-- ==== Sys2Proof/Machine/LoadStore.lean ====
section
/-! DEFINITION. The stepper's action on the load, store and atomic instructions (42_load_store.md): no register is read or written, no memory exists, and `pc`
advances by 1, or by 2 for the extended immediate loads (R187, R206). What each prints is Machine/Render.lean. -/

namespace Sys2Proof.Machine

open Sys2Proof

/-- LD_IMM_LITERAL64, opcodes 0x00-0x03, 0x08-0x0b, 0x10-0x13, 0x18-0x1b (R161): a no-operation to the stepper (R187, R206); `pc` advances by 2 (R207). -/
def execLdImmLiteral64 (_cls : LSClass) (_size : Size) (_dst : RegField) (_imm : ImmField) (_nextImm : ImmField) (s : State) : Result :=
  s.stepOver 2

/-- LD_IMM_MAP_BY_FD, opcodes 0x00-0x03, 0x08-0x0b, 0x10-0x13, 0x18-0x1b (R162): a no-operation to the stepper (R187, R206); `pc` advances by 2 (R207). -/
def execLdImmMapByFd (_cls : LSClass) (_size : Size) (_dst : RegField) (_imm : ImmField) (_nextImm : ImmField) (s : State) : Result :=
  s.stepOver 2

/-- LD_IMM_MAP_VAL_BY_FD, opcodes 0x00-0x03, 0x08-0x0b, 0x10-0x13, 0x18-0x1b (R163): a no-operation to the stepper (R187, R206); `pc` advances by 2 (R207). -/
def execLdImmMapValByFd (_cls : LSClass) (_size : Size) (_dst : RegField) (_imm : ImmField) (_nextImm : ImmField) (s : State) : Result :=
  s.stepOver 2

/-- LD_IMM_VAR_ADDR, opcodes 0x00-0x03, 0x08-0x0b, 0x10-0x13, 0x18-0x1b (R164): a no-operation to the stepper (R187, R206); `pc` advances by 2 (R207). -/
def execLdImmVarAddr (_cls : LSClass) (_size : Size) (_dst : RegField) (_imm : ImmField) (_nextImm : ImmField) (s : State) : Result :=
  s.stepOver 2

/-- LD_IMM_CODE_ADDR, opcodes 0x00-0x03, 0x08-0x0b, 0x10-0x13, 0x18-0x1b (R165): a no-operation to the stepper (R187, R206); `pc` advances by 2 (R207). -/
def execLdImmCodeAddr (_cls : LSClass) (_size : Size) (_dst : RegField) (_imm : ImmField) (_nextImm : ImmField) (s : State) : Result :=
  s.stepOver 2

/-- LD_IMM_MAP_BY_IDX, opcodes 0x00-0x03, 0x08-0x0b, 0x10-0x13, 0x18-0x1b (R166): a no-operation to the stepper (R187, R206); `pc` advances by 2 (R207). -/
def execLdImmMapByIdx (_cls : LSClass) (_size : Size) (_dst : RegField) (_imm : ImmField) (_nextImm : ImmField) (s : State) : Result :=
  s.stepOver 2

/-- LD_IMM_MAP_VAL_BY_IDX, opcodes 0x00-0x03, 0x08-0x0b, 0x10-0x13, 0x18-0x1b (R167): a no-operation to the stepper (R187, R206); `pc` advances by 2 (R207). -/
def execLdImmMapValByIdx (_cls : LSClass) (_size : Size) (_dst : RegField) (_imm : ImmField) (_nextImm : ImmField) (s : State) : Result :=
  s.stepOver 2

/-- LD_ABS_W, opcode 0x20 (R169): a no-operation to the stepper (R187, R206); `pc` advances by 1 (R207). -/
def execLdAbsW (s : State) : Result :=
  s.stepOver 1

/-- LDX_ABS_W, opcode 0x21 (R169): a no-operation to the stepper (R187, R206); `pc` advances by 1 (R207). -/
def execLdxAbsW (s : State) : Result :=
  s.stepOver 1

/-- ST_ABS_W, opcode 0x22 (R169): a no-operation to the stepper (R187, R206); `pc` advances by 1 (R207). -/
def execStAbsW (s : State) : Result :=
  s.stepOver 1

/-- STX_ABS_W, opcode 0x23 (R169): a no-operation to the stepper (R187, R206); `pc` advances by 1 (R207). -/
def execStxAbsW (s : State) : Result :=
  s.stepOver 1

/-- LD_ABS_H, opcode 0x28 (R169): a no-operation to the stepper (R187, R206); `pc` advances by 1 (R207). -/
def execLdAbsH (s : State) : Result :=
  s.stepOver 1

/-- LDX_ABS_H, opcode 0x29 (R169): a no-operation to the stepper (R187, R206); `pc` advances by 1 (R207). -/
def execLdxAbsH (s : State) : Result :=
  s.stepOver 1

/-- ST_ABS_H, opcode 0x2a (R169): a no-operation to the stepper (R187, R206); `pc` advances by 1 (R207). -/
def execStAbsH (s : State) : Result :=
  s.stepOver 1

/-- STX_ABS_H, opcode 0x2b (R169): a no-operation to the stepper (R187, R206); `pc` advances by 1 (R207). -/
def execStxAbsH (s : State) : Result :=
  s.stepOver 1

/-- LD_ABS_B, opcode 0x30 (R169): a no-operation to the stepper (R187, R206); `pc` advances by 1 (R207). -/
def execLdAbsB (s : State) : Result :=
  s.stepOver 1

/-- LDX_ABS_B, opcode 0x31 (R169): a no-operation to the stepper (R187, R206); `pc` advances by 1 (R207). -/
def execLdxAbsB (s : State) : Result :=
  s.stepOver 1

/-- ST_ABS_B, opcode 0x32 (R169): a no-operation to the stepper (R187, R206); `pc` advances by 1 (R207). -/
def execStAbsB (s : State) : Result :=
  s.stepOver 1

/-- STX_ABS_B, opcode 0x33 (R169): a no-operation to the stepper (R187, R206); `pc` advances by 1 (R207). -/
def execStxAbsB (s : State) : Result :=
  s.stepOver 1

/-- LD_ABS_DW, opcode 0x38 (R169): a no-operation to the stepper (R187, R206); `pc` advances by 1 (R207). -/
def execLdAbsDw (s : State) : Result :=
  s.stepOver 1

/-- LDX_ABS_DW, opcode 0x39 (R169): a no-operation to the stepper (R187, R206); `pc` advances by 1 (R207). -/
def execLdxAbsDw (s : State) : Result :=
  s.stepOver 1

/-- ST_ABS_DW, opcode 0x3a (R169): a no-operation to the stepper (R187, R206); `pc` advances by 1 (R207). -/
def execStAbsDw (s : State) : Result :=
  s.stepOver 1

/-- STX_ABS_DW, opcode 0x3b (R169): a no-operation to the stepper (R187, R206); `pc` advances by 1 (R207). -/
def execStxAbsDw (s : State) : Result :=
  s.stepOver 1

/-- LD_IND_W, opcode 0x40 (R170): a no-operation to the stepper (R187, R206); `pc` advances by 1 (R207). -/
def execLdIndW (s : State) : Result :=
  s.stepOver 1

/-- LDX_IND_W, opcode 0x41 (R170): a no-operation to the stepper (R187, R206); `pc` advances by 1 (R207). -/
def execLdxIndW (s : State) : Result :=
  s.stepOver 1

/-- ST_IND_W, opcode 0x42 (R170): a no-operation to the stepper (R187, R206); `pc` advances by 1 (R207). -/
def execStIndW (s : State) : Result :=
  s.stepOver 1

/-- STX_IND_W, opcode 0x43 (R170): a no-operation to the stepper (R187, R206); `pc` advances by 1 (R207). -/
def execStxIndW (s : State) : Result :=
  s.stepOver 1

/-- LD_IND_H, opcode 0x48 (R170): a no-operation to the stepper (R187, R206); `pc` advances by 1 (R207). -/
def execLdIndH (s : State) : Result :=
  s.stepOver 1

/-- LDX_IND_H, opcode 0x49 (R170): a no-operation to the stepper (R187, R206); `pc` advances by 1 (R207). -/
def execLdxIndH (s : State) : Result :=
  s.stepOver 1

/-- ST_IND_H, opcode 0x4a (R170): a no-operation to the stepper (R187, R206); `pc` advances by 1 (R207). -/
def execStIndH (s : State) : Result :=
  s.stepOver 1

/-- STX_IND_H, opcode 0x4b (R170): a no-operation to the stepper (R187, R206); `pc` advances by 1 (R207). -/
def execStxIndH (s : State) : Result :=
  s.stepOver 1

/-- LD_IND_B, opcode 0x50 (R170): a no-operation to the stepper (R187, R206); `pc` advances by 1 (R207). -/
def execLdIndB (s : State) : Result :=
  s.stepOver 1

/-- LDX_IND_B, opcode 0x51 (R170): a no-operation to the stepper (R187, R206); `pc` advances by 1 (R207). -/
def execLdxIndB (s : State) : Result :=
  s.stepOver 1

/-- ST_IND_B, opcode 0x52 (R170): a no-operation to the stepper (R187, R206); `pc` advances by 1 (R207). -/
def execStIndB (s : State) : Result :=
  s.stepOver 1

/-- STX_IND_B, opcode 0x53 (R170): a no-operation to the stepper (R187, R206); `pc` advances by 1 (R207). -/
def execStxIndB (s : State) : Result :=
  s.stepOver 1

/-- LD_IND_DW, opcode 0x58 (R170): a no-operation to the stepper (R187, R206); `pc` advances by 1 (R207). -/
def execLdIndDw (s : State) : Result :=
  s.stepOver 1

/-- LDX_IND_DW, opcode 0x59 (R170): a no-operation to the stepper (R187, R206); `pc` advances by 1 (R207). -/
def execLdxIndDw (s : State) : Result :=
  s.stepOver 1

/-- ST_IND_DW, opcode 0x5a (R170): a no-operation to the stepper (R187, R206); `pc` advances by 1 (R207). -/
def execStIndDw (s : State) : Result :=
  s.stepOver 1

/-- STX_IND_DW, opcode 0x5b (R170): a no-operation to the stepper (R187, R206); `pc` advances by 1 (R207). -/
def execStxIndDw (s : State) : Result :=
  s.stepOver 1

/-- LDX_MEM_W, opcode 0x61 (R171): a no-operation to the stepper (R187, R206); `pc` advances by 1 (R207). -/
def execLdxMemW (_dst : RegField) (_src : RegField) (_off : OffField) (s : State) : Result :=
  s.stepOver 1

/-- ST_MEM_W, opcode 0x62 (R172): a no-operation to the stepper (R187, R206); `pc` advances by 1 (R207). -/
def execStMemW (_dst : RegField) (_off : OffField) (_imm : ImmField) (s : State) : Result :=
  s.stepOver 1

/-- STX_MEM_W, opcode 0x63 (R173): a no-operation to the stepper (R187, R206); `pc` advances by 1 (R207). -/
def execStxMemW (_dst : RegField) (_src : RegField) (_off : OffField) (s : State) : Result :=
  s.stepOver 1

/-- LDX_MEM_H, opcode 0x69 (R171): a no-operation to the stepper (R187, R206); `pc` advances by 1 (R207). -/
def execLdxMemH (_dst : RegField) (_src : RegField) (_off : OffField) (s : State) : Result :=
  s.stepOver 1

/-- ST_MEM_H, opcode 0x6a (R172): a no-operation to the stepper (R187, R206); `pc` advances by 1 (R207). -/
def execStMemH (_dst : RegField) (_off : OffField) (_imm : ImmField) (s : State) : Result :=
  s.stepOver 1

/-- STX_MEM_H, opcode 0x6b (R173): a no-operation to the stepper (R187, R206); `pc` advances by 1 (R207). -/
def execStxMemH (_dst : RegField) (_src : RegField) (_off : OffField) (s : State) : Result :=
  s.stepOver 1

/-- LDX_MEM_B, opcode 0x71 (R171): a no-operation to the stepper (R187, R206); `pc` advances by 1 (R207). -/
def execLdxMemB (_dst : RegField) (_src : RegField) (_off : OffField) (s : State) : Result :=
  s.stepOver 1

/-- ST_MEM_B, opcode 0x72 (R172): a no-operation to the stepper (R187, R206); `pc` advances by 1 (R207). -/
def execStMemB (_dst : RegField) (_off : OffField) (_imm : ImmField) (s : State) : Result :=
  s.stepOver 1

/-- STX_MEM_B, opcode 0x73 (R173): a no-operation to the stepper (R187, R206); `pc` advances by 1 (R207). -/
def execStxMemB (_dst : RegField) (_src : RegField) (_off : OffField) (s : State) : Result :=
  s.stepOver 1

/-- LDX_MEM_DW, opcode 0x79 (R171): a no-operation to the stepper (R187, R206); `pc` advances by 1 (R207). -/
def execLdxMemDw (_dst : RegField) (_src : RegField) (_off : OffField) (s : State) : Result :=
  s.stepOver 1

/-- ST_MEM_DW, opcode 0x7a (R172): a no-operation to the stepper (R187, R206); `pc` advances by 1 (R207). -/
def execStMemDw (_dst : RegField) (_off : OffField) (_imm : ImmField) (s : State) : Result :=
  s.stepOver 1

/-- STX_MEM_DW, opcode 0x7b (R173): a no-operation to the stepper (R187, R206); `pc` advances by 1 (R207). -/
def execStxMemDw (_dst : RegField) (_src : RegField) (_off : OffField) (s : State) : Result :=
  s.stepOver 1

/-- LDX_MEMSX_W, opcode 0x81 (R175): a no-operation to the stepper (R187, R206); `pc` advances by 1 (R207). -/
def execLdxMemsxW (_dst : RegField) (_src : RegField) (_off : OffField) (s : State) : Result :=
  s.stepOver 1

/-- LDX_MEMSX_H, opcode 0x89 (R175): a no-operation to the stepper (R187, R206); `pc` advances by 1 (R207). -/
def execLdxMemsxH (_dst : RegField) (_src : RegField) (_off : OffField) (s : State) : Result :=
  s.stepOver 1

/-- LDX_MEMSX_B, opcode 0x91 (R175): a no-operation to the stepper (R187, R206); `pc` advances by 1 (R207). -/
def execLdxMemsxB (_dst : RegField) (_src : RegField) (_off : OffField) (s : State) : Result :=
  s.stepOver 1

/-- LDX_MEMSX_DW, opcode 0x99 (R175): a no-operation to the stepper (R187, R206); `pc` advances by 1 (R207). -/
def execLdxMemsxDw (_dst : RegField) (_src : RegField) (_off : OffField) (s : State) : Result :=
  s.stepOver 1

/-- STX_ATOMIC_W_ADD, opcode 0xc3 (R178): a no-operation to the stepper (R187, R206); `pc` advances by 1 (R207). -/
def execStxAtomicWAdd (_dst : RegField) (_src : RegField) (_off : OffField) (s : State) : Result :=
  s.stepOver 1

/-- STX_ATOMIC_W_OR, opcode 0xc3 (R179): a no-operation to the stepper (R187, R206); `pc` advances by 1 (R207). -/
def execStxAtomicWOr (_dst : RegField) (_src : RegField) (_off : OffField) (s : State) : Result :=
  s.stepOver 1

/-- STX_ATOMIC_W_AND, opcode 0xc3 (R180): a no-operation to the stepper (R187, R206); `pc` advances by 1 (R207). -/
def execStxAtomicWAnd (_dst : RegField) (_src : RegField) (_off : OffField) (s : State) : Result :=
  s.stepOver 1

/-- STX_ATOMIC_W_XOR, opcode 0xc3 (R181): a no-operation to the stepper (R187, R206); `pc` advances by 1 (R207). -/
def execStxAtomicWXor (_dst : RegField) (_src : RegField) (_off : OffField) (s : State) : Result :=
  s.stepOver 1

/-- STX_ATOMIC_W_FETCH_ADD, opcode 0xc3 (R182): a no-operation to the stepper (R187, R206); `pc` advances by 1 (R207). -/
def execStxAtomicWFetchAdd (s : State) : Result :=
  s.stepOver 1

/-- STX_ATOMIC_W_FETCH_OR, opcode 0xc3 (R182): a no-operation to the stepper (R187, R206); `pc` advances by 1 (R207). -/
def execStxAtomicWFetchOr (s : State) : Result :=
  s.stepOver 1

/-- STX_ATOMIC_W_FETCH_AND, opcode 0xc3 (R182): a no-operation to the stepper (R187, R206); `pc` advances by 1 (R207). -/
def execStxAtomicWFetchAnd (s : State) : Result :=
  s.stepOver 1

/-- STX_ATOMIC_W_FETCH_XOR, opcode 0xc3 (R182): a no-operation to the stepper (R187, R206); `pc` advances by 1 (R207). -/
def execStxAtomicWFetchXor (s : State) : Result :=
  s.stepOver 1

/-- STX_ATOMIC_W_XCHG, opcode 0xc3 (R183): a no-operation to the stepper (R187, R206); `pc` advances by 1 (R207). -/
def execStxAtomicWXchg (_fetch : Bool) (s : State) : Result :=
  s.stepOver 1

/-- STX_ATOMIC_W_CMPXCHG, opcode 0xc3 (R184): a no-operation to the stepper (R187, R206); `pc` advances by 1 (R207). -/
def execStxAtomicWCmpxchg (_fetch : Bool) (s : State) : Result :=
  s.stepOver 1

/-- STX_ATOMIC_DW_ADD, opcode 0xdb (R178): a no-operation to the stepper (R187, R206); `pc` advances by 1 (R207). -/
def execStxAtomicDwAdd (_dst : RegField) (_src : RegField) (_off : OffField) (s : State) : Result :=
  s.stepOver 1

/-- STX_ATOMIC_DW_OR, opcode 0xdb (R179): a no-operation to the stepper (R187, R206); `pc` advances by 1 (R207). -/
def execStxAtomicDwOr (_dst : RegField) (_src : RegField) (_off : OffField) (s : State) : Result :=
  s.stepOver 1

/-- STX_ATOMIC_DW_AND, opcode 0xdb (R180): a no-operation to the stepper (R187, R206); `pc` advances by 1 (R207). -/
def execStxAtomicDwAnd (_dst : RegField) (_src : RegField) (_off : OffField) (s : State) : Result :=
  s.stepOver 1

/-- STX_ATOMIC_DW_XOR, opcode 0xdb (R181): a no-operation to the stepper (R187, R206); `pc` advances by 1 (R207). -/
def execStxAtomicDwXor (_dst : RegField) (_src : RegField) (_off : OffField) (s : State) : Result :=
  s.stepOver 1

/-- STX_ATOMIC_DW_FETCH_ADD, opcode 0xdb (R182): a no-operation to the stepper (R187, R206); `pc` advances by 1 (R207). -/
def execStxAtomicDwFetchAdd (s : State) : Result :=
  s.stepOver 1

/-- STX_ATOMIC_DW_FETCH_OR, opcode 0xdb (R182): a no-operation to the stepper (R187, R206); `pc` advances by 1 (R207). -/
def execStxAtomicDwFetchOr (s : State) : Result :=
  s.stepOver 1

/-- STX_ATOMIC_DW_FETCH_AND, opcode 0xdb (R182): a no-operation to the stepper (R187, R206); `pc` advances by 1 (R207). -/
def execStxAtomicDwFetchAnd (s : State) : Result :=
  s.stepOver 1

/-- STX_ATOMIC_DW_FETCH_XOR, opcode 0xdb (R182): a no-operation to the stepper (R187, R206); `pc` advances by 1 (R207). -/
def execStxAtomicDwFetchXor (s : State) : Result :=
  s.stepOver 1

/-- STX_ATOMIC_DW_XCHG, opcode 0xdb (R183): a no-operation to the stepper (R187, R206); `pc` advances by 1 (R207). -/
def execStxAtomicDwXchg (_fetch : Bool) (s : State) : Result :=
  s.stepOver 1

/-- STX_ATOMIC_DW_CMPXCHG, opcode 0xdb (R184): a no-operation to the stepper (R187, R206); `pc` advances by 1 (R207). -/
def execStxAtomicDwCmpxchg (_fetch : Bool) (s : State) : Result :=
  s.stepOver 1

end Sys2Proof.Machine
end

■ ■ ■ ■ ■

How to complete this task:
Only the lines from the one containing "def execStxAtomicDwAnd (_dst" through the end of the data above are wanted, both ends included; restate them word for word.

Answer to this problem:
def execStxAtomicDwAnd (_dst : RegField) (_src : RegField) (_off : OffField) (s : State) : Result :=
  s.stepOver 1

/-- STX_ATOMIC_DW_XOR, opcode 0xdb (R181): a no-operation to the stepper (R187, R206); `pc` advances by 1 (R207). -/
def execStxAtomicDwXor (_dst : RegField) (_src : RegField) (_off : OffField) (s : State) : Result :=
  s.stepOver 1

/-- STX_ATOMIC_DW_FETCH_ADD, opcode 0xdb (R182): a no-operation to the stepper (R187, R206); `pc` advances by 1 (R207). -/
def execStxAtomicDwFetchAdd (s : State) : Result :=
  s.stepOver 1

/-- STX_ATOMIC_DW_FETCH_OR, opcode 0xdb (R182): a no-operation to the stepper (R187, R206); `pc` advances by 1 (R207). -/
def execStxAtomicDwFetchOr (s : State) : Result :=
  s.stepOver 1

/-- STX_ATOMIC_DW_FETCH_AND, opcode 0xdb (R182): a no-operation to the stepper (R187, R206); `pc` advances by 1 (R207). -/
def execStxAtomicDwFetchAnd (s : State) : Result :=
  s.stepOver 1

/-- STX_ATOMIC_DW_FETCH_XOR, opcode 0xdb (R182): a no-operation to the stepper (R187, R206); `pc` advances by 1 (R207). -/
def execStxAtomicDwFetchXor (s : State) : Result :=
  s.stepOver 1

/-- STX_ATOMIC_DW_XCHG, opcode 0xdb (R183): a no-operation to the stepper (R187, R206); `pc` advances by 1 (R207). -/
def execStxAtomicDwXchg (_fetch : Bool) (s : State) : Result :=
  s.stepOver 1

/-- STX_ATOMIC_DW_CMPXCHG, opcode 0xdb (R184): a no-operation to the stepper (R187, R206); `pc` advances by 1 (R207). -/
def execStxAtomicDwCmpxchg (_fetch : Bool) (s : State) : Result :=
  s.stepOver 1

end Sys2Proof.Machine
end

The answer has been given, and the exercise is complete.